# AIM OF THE TASK
From the entries, filter out every line that lacks "command" and copy the rest.
■ ■ ■ ■ ■
-- ==== Sys2Proof/Machine/Dispatch.lean ====
section
/-! DEFINITION. The one match from a command to its meaning, an arm per row of spec/opcode_table.json. -/

namespace Sys2Proof.Machine

/-- The host gives a unit one command (rule R16): what the unit does before the command's first port event, which for a
command without port events is all of it. -/
def exec (i : Instr) (s : State) : Host.Outcome State Fault Refusal :=
  match i with
  | .i2sInit mode => Sys2Proof.Machine.execI2sInit mode s
  | .i2sWrite wid => Sys2Proof.Machine.execI2sWrite wid s
  | .i2sWriteStream wid => Sys2Proof.Machine.execI2sWriteStream wid s
  | .i2sRelease => Sys2Proof.Machine.execI2sRelease s
  | .uartInit => Sys2Proof.Machine.execUartInit s
  | .uartWrite byte => Sys2Proof.Machine.execUartWrite byte s
  | .uartRead => Sys2Proof.Machine.execUartRead s
  | .uartRelease => Sys2Proof.Machine.execUartRelease s
  | .spiInit bo mode2 => Sys2Proof.Machine.execSpiInit bo mode2 s
  | .spiSend byte => Sys2Proof.Machine.execSpiSend byte s
  | .spiRead => Sys2Proof.Machine.execSpiRead s
  | .spiSetBitOrder bo1 => Sys2Proof.Machine.execSpiSetBitOrder bo1 s
  | .spiRelease => Sys2Proof.Machine.execSpiRelease s

end Sys2Proof.Machine
end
■ ■ ■ ■ ■
# RESULT FOR THIS EXERCISE
/-! DEFINITION. The one match from a command to its meaning, an arm per row of spec/opcode_table.json. -/
/-- The host gives a unit one command (rule R16): what the unit does before the command's first port event, which for a
command without port events is all of it. -/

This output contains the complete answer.